To help, we’ve put together a list of some key terms and definitions you’ll likely run into as you grow your cannabis business. Bookmark this page! We’ll add to it as we get feedback from operators looking for clarity on the world of financing and raising capital.
An alternative to traditional financing options (such as loans, equity investments or going public), royalty financing is when an investor provides capital to a company in exchange for an agreed-upon percentage of the company’s revenues in the future.
With this model, the operator maintains control of their company and avoids dilution, and investors get long-term returns. Read our What is Royalty Financing? article for more detail.
Equity financing is when an investor provides capital to a company in exchange for shares in that company. Equity gives the investor an ownership interest in the company, and is a fairly standard method of investment. There are many different types of equity financing, as the company can sell shares with different rights attached, making them more or less attractive to investors. Going public is a form of equity financing.

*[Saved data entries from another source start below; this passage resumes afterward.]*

-- ==== Sys2Proof/Proofs/Readings.lean ====
section
/-! PROOF. The reading requests. -/

namespace Sys2Proof.Machine
open Sys2Proof.Claims

/-! ### The reading requests -/

/-- A reading that is answered with these fields changes nothing but the response. -/
theorem reads_of_laid {c : Instr} {s : State} {body : List Byte} {fields : List (Nat × Nat)}
    (row : exec c s = .next (requestRow c s)) (r : Ready s) (n : needsStore c s = false)
    (reply : replyOf c (setTransaction .waiting s) = .taken body (setTransaction .waiting s)) (e : body = laid fields) :
    ∃ body, Taken c s body s ∧ laidOut body 0 fields :=
  ⟨body, taken_of_reply row r n reply, e ▸ laidOut_laid fields⟩

/-- A unit named by a byte. -/
theorem unitIx_byte {n : Nat} (k : Fin n) (h : n ≤ 256) : unitIx n (byteAt [BitVec.ofNat 8 k.val] 0).toNat = some k := by
  have value : (byteAt [BitVec.ofNat 8 k.val] 0).toNat = k.val := by
    show (BitVec.ofNat 8 k.val).toNat = _
    rw [BitVec.toNat_ofNat]
    exact Nat.mod_eq_of_lt (by omega)
  rw [value, unitIx, dif_pos k.isLt]

/-- A byte that names no unit. -/
theorem unitIx_none {n : Nat} (b : Byte) (h : n ≤ b.toNat) : unitIx n (byteAt [b] 0).toNat = none :=
  dif_neg (by show ¬ b.toNat < n; omega)

/-- READ_PUBLICATION of an entry (R123). -/
theorem readPublication_reply (k : Fin 16) (s : State) :
    replyOf (.readPublication [BitVec.ofNat 8 k.val]) s = .taken (publicationBytes s k) s := by
  show readPublicationAct _ s = _
  rw [readPublicationAct, pubOf, unitIx_byte k (by decide)]

/-- READ_SUBSCRIPTION of an entry (R142). -/
theorem readSubscription_reply (j : Fin 32) (s : State) :
    replyOf (.readSubscription [BitVec.ofNat 8 j.val]) s = .taken (subscriptionBytes s j) s := by
  show readSubscriptionAct _ s = _
  rw [readSubscriptionAct, subOf, unitIx_byte j (by decide)]

/-- READ_ROSTER of another station's entry (R100). -/
theorem readRoster_reply (i : Fin 24) (s : State) (other : i.val + 1 ≠ s.station.own) :
    replyOf (.readRoster [BitVec.ofNat 8 (i.val + 1)]) s = .taken (rosterBytes s.roster[i]) s := by
  have value : (byteAt [BitVec.ofNat 8 (i.val + 1)] 0).toNat = i.val + 1 := by
    show (BitVec.ofNat 8 (i.val + 1)).toNat = _
    rw [BitVec.toNat_ofNat]
    omega
  have named : peerIx (i.val + 1) = some i := by rw [peerIx, dif_pos ⟨by omega, by omega⟩]; rfl
  show readRosterAct _ s = _
  unfold readRosterAct
  dsimp only
  rw [value, if_neg (Nat.succ_ne_zero _), if_neg other, named]

/-- READ_ROSTER of no other station (R100). -/
theorem readRoster_refused (n : Byte) (s : State) (h : 24 < n.toNat ∨ (n ≠ 0 ∧ n.toNat = s.station.own)) :
    replyOf (.readRoster [n]) s = .refused .range := by
  show readRosterAct _ s = _
  have value : (byteAt [n] 0).toNat = n.toNat := rfl
  have named : n.toNat ≠ 0 := by
    rcases h with h | ⟨h, -⟩
    · omega
    · exact fun e => h (BitVec.eq_of_toNat_eq e)
  unfold readRosterAct
  dsimp only
  rw [value, if_neg named]
  split
  · rfl
  · next own =>
    have far := h.resolve_right fun h => own h.2
    rw [peerIx, dif_neg (by omega)]

/-- The short items of all entries (R100). -/
theorem rosterList_laid (s : State) : listBytes rosterItem s.roster.toList
    = laid ((1, 24) :: (List.finRange 24).flatMap fun i => rosterItemFields s.roster[i]) := by
  have all : s.roster.toList = (List.finRange 24).map fun i => s.roster[i] := by
    apply List.ext_getElem <;> simp
  have length : s.roster.toList.length = 24 := by simp
  rw [listBytes, length, flatMap_laid rosterItem rosterItemFields rosterItem_laid, all, List.flatMap_map, laid_cons,
    byteOf_eq]

/-- Settles O60, each response as its fields. -/
theorem readingsChangeNothing : Obligations.ReadingsChangeNothing := by
  intro s r reads signed optional engagedBy waits
  refine ⟨?status, fun k => ?publication, fun j => ?subscription, ?roster, fun i other => ?entry, fun n h => ?noEntry,
    fun n h => ?noPublication, fun n h => ?noSubscription, ?timebase⟩
  case status =>
    refine reads_of_laid rfl r rfl rfl ?_
    show stationBytes s.station ++ selectorBytes s.selector ++ cableBytes s = _
    rw [stationBytes_laid, selectorBytes_laid, cableBytes_laid]
    simp only [countKind_eq, headFields, subject_eq, ← laid_append, List.append_assoc]
    cases queueHead s <;> rfl
  case publication =>
    refine reads_of_laid rfl r rfl (readPublication_reply k _) ?_
    show publicationBytes s k = _
    rw [publicationBytes_laid, queued_eq, engaged_eq, beq_eq_decide, fifoWords_eq]
    rfl
  case subscription =>
    refine reads_of_laid rfl r rfl (readSubscription_reply j _) ?_
    show subscriptionBytes s j = _
    rw [subscriptionBytes_laid, queued_eq, engaged_eq]
    rfl
  case roster =>
    refine reads_of_laid rfl r rfl rfl ?_
    exact rosterList_laid s
  case entry =>
    exact reads_of_laid rfl r rfl (readRoster_reply i _ other) (rosterBytes_laid _)
  case noEntry => exact refused_of_reply rfl r rfl (readRoster_refused n _ h)
  case noPublication =>
    refine refused_of_reply rfl r rfl ?_
    show readPublicationAct [n] _ = _
    rw [readPublicationAct, pubOf, unitIx_none n (by omega)]
  case noSubscription =>
    refine refused_of_reply rfl r rfl ?_
    show readSubscriptionAct [n] _ = _
    rw [readSubscriptionAct, subOf, unitIx_none n (by omega)]
  case timebase => exact reads_of_laid rfl r rfl rfl (timebaseBytes_laid _)

end Sys2Proof.Machine
end

section
/-! PROOF. The grade, the ranking of candidates for the source role, and the search for a successor. -/

namespace Sys2Proof.Machine
open Sys2Proof.Claims

/-! ### The grade (R26) -/

/-- Without ELIG the grade is 0. -/
theorem gradeOf_ineligible (refclass : BitVec 2) (prefer refok : Bool) : gradeOf refclass false prefer refok = 0 := rfl

/-- With ELIG it is that of the reference class, plus 1 with PREFER. -/
theorem gradeOf_eligible (refclass : BitVec 2) (prefer refok : Bool) :
    let base := if refclass = 0 then 2 else if refclass = 1 then 3 else if refclass = 2 then 5
      else if refok then 6 else 4
    gradeOf refclass true prefer refok = if prefer then min 7 (base + 1) else base := by
  revert refclass prefer refok; decide

/-- A change of REFOK in a quiet state (R26). -/
theorem exec_refokChange (level : Bool) (s : State) (q : quiet s = true) :
    exec (.refokChange level) s = .next { s with
      pins := { s.pins with refok := level }
      selector := { s.selector with
        grade := gradeOf s.station.straps.refclass s.station.straps.elig s.station.straps.prefer level } } :=
  congrArg _ (outsideRow_quiet (followRefok level) s q)

/-! ### The ranking (R27) -/

/-- The three parts of the ranking, in their order. -/
theorem ranksAbove_iff (a b : Candidate) :
    ranksAbove a b = true ↔ b.grade < a.grade
      ∨ a.grade = b.grade ∧ ((a.incumbent = true ∧ b.incumbent = false)
        ∨ (a.incumbent = b.incumbent ∧ a.address < b.address)) := by
  simp [ranksAbove]

/-- No candidate ranks above itself. -/
theorem ranksAbove_irrefl (a : Candidate) : ranksAbove a a = false := by
  simp [← Bool.not_eq_true, ranksAbove_iff]

/-- Two candidates with different addresses are ranked one way. -/
theorem ranksAbove_total (a b : Candidate) (distinct : a.address ≠ b.address) :
    ranksAbove a b = true ↔ ranksAbove b a = false := by
  rw [← Bool.not_eq_true, ranksAbove_iff, ranksAbove_iff]
  cases a.incumbent <;> cases b.incumbent <;> simp <;> omega

/-- The ranking is transitive. -/
theorem ranksAbove_trans {a b c : Candidate} (ab : ranksAbove a b = true) (bc : ranksAbove b c = true) :
    ranksAbove a c = true := by
  rw [ranksAbove_iff] at *
  rcases ab with ab | ⟨ab, rest⟩
  · exact .inl (by omega)
  · rcases bc with bc | ⟨bc, tail⟩
    · exact .inl (by omega)
    · refine .inr ⟨ab.trans bc, ?_⟩
      rcases rest with ⟨ia, ib⟩ | ⟨iab, lt⟩
      · rcases tail with ⟨ib', -⟩ | ⟨ibc, -⟩
        · simp [ib] at ib'
        · exact .inl ⟨ia, ibc ▸ ib⟩
      · rcases tail with ⟨ib, ic⟩ | ⟨ibc, lt'⟩
        · exact .inl ⟨iab ▸ ib, ic⟩
        · exact .inr ⟨iab.trans ibc, lt.trans lt'⟩

/-! ### The search (R34, R39) -/

/-- The entry is PRESENT, announces eligible and last announced LOCKED. -/
def MaySucceed (s : State) (i : Fin 24) : Prop :=
  s.roster[i].state = .present ∧ s.roster[i].eligible = true ∧ s.roster[i].timebase = .locked

/-- The search takes one more peer into account. -/
def searchPeer (s : State) (best : Option Candidate) (i : Fin 24) : Option Candidate :=
  if isCandidate s.roster[i] && s.roster[i].timebase == .locked then
    match best with
    | none => some (peerCandidate s i)
    | some b => if ranksAbove (peerCandidate s i) b then some (peerCandidate s i) else some b
  else best

/-- The search goes through the roster. -/
theorem successor_eq (s : State) : successor s = (List.finRange 24).foldl (searchPeer s) none := rfl

/-- The test of the search. -/
theorem maySucceed_iff (s : State) (i : Fin 24) :
    (isCandidate s.roster[i] && s.roster[i].timebase == .locked) = true ↔ MaySucceed s i := by
  simp [isCandidate, MaySucceed, and_assoc]

/-- A peer that cannot succeed changes nothing. -/
theorem searchPeer_unable (s : State) (best : Option Candidate) (i : Fin 24) (h : ¬ MaySucceed s i) :
    searchPeer s best i = best := if_neg fun c => h ((maySucceed_iff s i).1 c)

/-- One that can is taken when none is, or when it ranks above the one that is. -/
theorem searchPeer_able (s : State) (best : Option Candidate) (i : Fin 24) (h : MaySucceed s i) :
    searchPeer s best i = match best with
      | none => some (peerCandidate s i)
      | some b => if ranksAbove (peerCandidate s i) b then some (peerCandidate s i) else some b :=
  if_pos ((maySucceed_iff s i).2 h)

/-- `best` is the first, by R27, of those among `seen` that may succeed. -/
def FirstAmong (s : State) (seen : List (Fin 24)) : Option Candidate → Prop
  | none => ∀ i ∈ seen, ¬ MaySucceed s i
  | some c => ∃ i ∈ seen, MaySucceed s i ∧ c = peerCandidate s i
    ∧ ∀ k ∈ seen, MaySucceed s k → k ≠ i → ranksAbove c (peerCandidate s k) = true

/-- It stays so when one more peer is taken into account. -/
theorem firstAmong_searchPeer (s : State) (seen : List (Fin 24)) (best : Option Candidate) (i : Fin 24)
    (h : FirstAmong s seen best) : FirstAmong s (seen ++ [i]) (searchPeer s best i) := by
  have member (k : Fin 24) : k ∈ seen ++ [i] ↔ k ∈ seen ∨ k = i := by simp
  by_cases able : MaySucceed s i
  · rw [searchPeer_able s best i able]
    cases best with
    | none =>
      refine ⟨i, (member i).2 (.inr rfl), able, rfl, fun k mem may other => ?_⟩
      exact absurd may (h k (((member k).1 mem).resolve_right other))
    | some b =>
      obtain ⟨j, seenJ, mayJ, rfl, first⟩ := h
      dsimp only
      split
      · next above =>
        refine ⟨i, (member i).2 (.inr rfl), able, rfl, fun k mem may other => ?_⟩
        by_cases same : k = j
        · exact same ▸ above
        · exact ranksAbove_trans above (first k (((member k).1 mem).resolve_right other) may same)
      · next below =>
        refine ⟨j, (member j).2 (.inl seenJ), mayJ, rfl, fun k mem may other => ?_⟩
        rcases (member k).1 mem with mem | rfl
        · exact first k mem may other
        · have distinct : (peerCandidate s j).address ≠ (peerCandidate s k).address := by
            simp only [peerCandidate, peerAddress]
            omega
          exact (ranksAbove_total _ _ distinct).2 (Bool.eq_false_iff.2 below)
  · rw [searchPeer_unable s best i able]
    cases best with
    | none =>
      intro k mem
      rcases (member k).1 mem with mem | rfl
      · exact h k mem
      · exact able
    | some b =>
      obtain ⟨j, seenJ, mayJ, same, first⟩ := h
      refine ⟨j, (member j).2 (.inl seenJ), mayJ, same, fun k mem may other => ?_⟩
      rcases (member k).1 mem with mem | rfl
      · exact first k mem may other
      · exact absurd may able

/-- The search over a list of peers finds the first of them. -/
theorem firstAmong_foldl (s : State) (seen : List (Fin 24)) : FirstAmong s seen (seen.foldl (searchPeer s) none) := by
  induction seen using List.reverseRecOn with
  | nil => exact fun i mem => absurd mem List.not_mem_nil
  | append_singleton seen i ih =>
    rw [List.foldl_append]
    exact firstAmong_searchPeer s seen _ i ih

/-- The search finds the first of the whole roster. -/
theorem firstAmong_successor (s : State) : FirstAmong s (List.finRange 24) (successor s) := firstAmong_foldl s _

/-- What it finds is such a peer, and ranks above every other one. -/
theorem successor_some {s : State} {c : Candidate} (h : successor s = some c) :
    ∃ i, MaySucceed s i ∧ c = peerCandidate s i
      ∧ ∀ k, MaySucceed s k → k ≠ i → ranksAbove c (peerCandidate s k) = true := by
  have first := firstAmong_successor s
  rw [h] at first
  obtain ⟨i, -, may, same, above⟩ := first
  exact ⟨i, may, same, fun k => above k (List.mem_finRange k)⟩

/-- It finds none exactly when there is none. -/
theorem successor_eq_none_iff (s : State) : successor s = none ↔ ∀ i, ¬ MaySucceed s i := by
  constructor
  · intro h i
    have first := firstAmong_successor s
    rw [h] at first
    exact first i (List.mem_finRange i)
  · intro unable
    by_contra found
    obtain ⟨c, found⟩ := Option.ne_none_iff_exists'.mp found
    obtain ⟨i, may, -⟩ := successor_some found
    exact unable i may

/-! ### Who ranks first, and the re-check of a target (R29, R35) -/

/-- A peer as a candidate, in the words of R27. -/
theorem peerCandidate_eq (s : State) (i : Fin 24) : peerCandidate s i =
    { grade := s.roster[i].grade
      incumbent := decide (i.val + 1 = s.timebase.believed ∨ s.roster[i].timebase = .source)
      address := i.val + 1 } := by
  simp only [peerCandidate, peerAddress, Bool.decide_or]
  rfl

/-- This station ranks first when it is eligible and above every candidate (R29). -/
theorem ranksFirst_iff (s : State) : ranksFirst s = true ↔ s.selector.eligible = true
    ∧ ∀ i : Fin 24, s.roster[i].state = .present → s.roster[i].eligible = true →
      ranksAbove (selfCandidate s) (peerCandidate s i) = true := by
  simp [ranksFirst, isCandidate, imp_iff_not_or, or_assoc]

/-- The entry of a station's address. -/
theorem peerEntry_address (s : State) (i : Fin 24) : peerEntry s (i.val + 1) = some s.roster[i] := by
  have range : 1 ≤ i.val + 1 ∧ i.val + 1 ≤ 24 := by omega
  simp [peerEntry, peerIx, range]

/-- Settles O12: the grade, the ranking, the search, and the re-check. -/
theorem gradesRankAndTheSearchFindsTheFirst : Obligations.GradesRankAndTheSearchFindsTheFirst := by
  refine ⟨fun level s q => ?grade, fun a b c => ?ranking, fun s => ?search, fun s => ?first⟩
  case grade =>
    refine ⟨_, exec_refokChange level s q, fun low => ?_, fun high => ?_⟩
    · rw [low, gradeOf_ineligible]
    · rw [high]
      exact gradeOf_eligible s.station.straps.refclass s.station.straps.prefer level
  case ranking =>
    refine ⟨ranksAbove_total a b, ranksAbove_irrefl a, ranksAbove_trans, fun grade => ?_, fun same ia ib => ?_,
      fun same inc lower => ?_⟩
    · exact (ranksAbove_iff a b).2 (.inl grade)
    · exact (ranksAbove_iff a b).2 (.inr ⟨same.symm, .inl ⟨ia, ib⟩⟩)
    · exact (ranksAbove_iff a b).2 (.inr ⟨same.symm, .inr ⟨inc, lower⟩⟩)
  case search => exact ⟨successor_eq_none_iff s, fun c => successor_some⟩
  case first =>
    refine ⟨peerCandidate_eq s, ?_, fun i => ?_⟩
    · simp only [ranksFirst_iff, peerCandidate_eq, selfCandidate]
      rfl
    · simp only [targetFault, peerEntry_address]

Debt financing is when a company borrows money from a lender, but does not give up any ownership as it would with equity financing. With debt financing, the principal plus interest needs to be paid back based on a defined timetable. In addition, borrowing capital usually comes with some restrictions imposed by the lender, such as the ability to raise more money or how to deal with certain assets in the business.
Capital markets is the broad term used to describe the activities of companies seeking capital (like operators), suppliers of capital, and their representatives. Suppliers of capital includes venture and private equity funds, high-net worth individuals, and others. Investment banks have numerous functions, but one of them is representing companies that are seeking capital. They act as an intermediary and connect the companies with their network of capital suppliers.
A capitalization table — or “cap table” for short — is a record of the ownership stakes in a company. It is usually in the form of a chart, and shows the ownership percentage of each shareholder, including the types of ownership they have (e.g. common shares, preferred shares, options). In some cases, it may state the price paid by each shareholder for their ownership position. It is generally used to keep track of ownership in private companies, as public company ownership is managed through brokers and changes frequently, making it difficult to maintain current information in a cap table.
A company’s capital structure — or “cap structure” for short — is a summary of how the company has financed its business up to that point. It sets out all the forms of financing the company has undertaken in the past, including raising capital from equity, debt, royalty financing or others. It is usually broken down further by the types of financing in greater detail, such as the priority of debt, the types of shares sold, etc.
A company’s cap structure is important because it provides a snapshot of the claims of various stakeholders on the business. It allows potential investors to determine who will have priority over them in certain scenarios (this helps them understand the risk of particular type of investment), and also the overall financing risks that the business faces. For example, a lot of senior, secured debt that is coming due could be risky for a business that doesn’t have the cash to repay it.
Valuation means what a company is worth. In most cases, investors will use the term to refer to the total enterprise value of company implied by the price paid for shares. In the context of an equity financing, valuation is then divided into pre-money and post-money. Pre-money valuation is the value of the company before the financing event. Post-money valuation is the value after the financing and is equal to the pre-money valuation plus the amount of money brought in by the sale of shares as part of the financing.
For example, a company that is worth $10MM is said to have a pre-money valuation of $10MM. If that company sells shares in exchange for $5MM, it will have a post-money valuation of $15MM.
Dilution refers to a situation where a shareholder’s ownership percentage is reduced as a result of the company issuing additional shares (for example, as a result of an equity financing event). While the number of shares the shareholder has not changed, the overall number of shares outstanding has, meaning their ownership percentage has decreased (or been diluted).
EBITA or EBITDA
EBITA is an acronym for “Earnings Before Interest, Taxes and Amortization” and EBITDA stands for “Earnings Before Interest, Taxes, Depreciation and Amortization.” These calculations of a company’s income gauge the profitability of a business as it relates to earnings generated.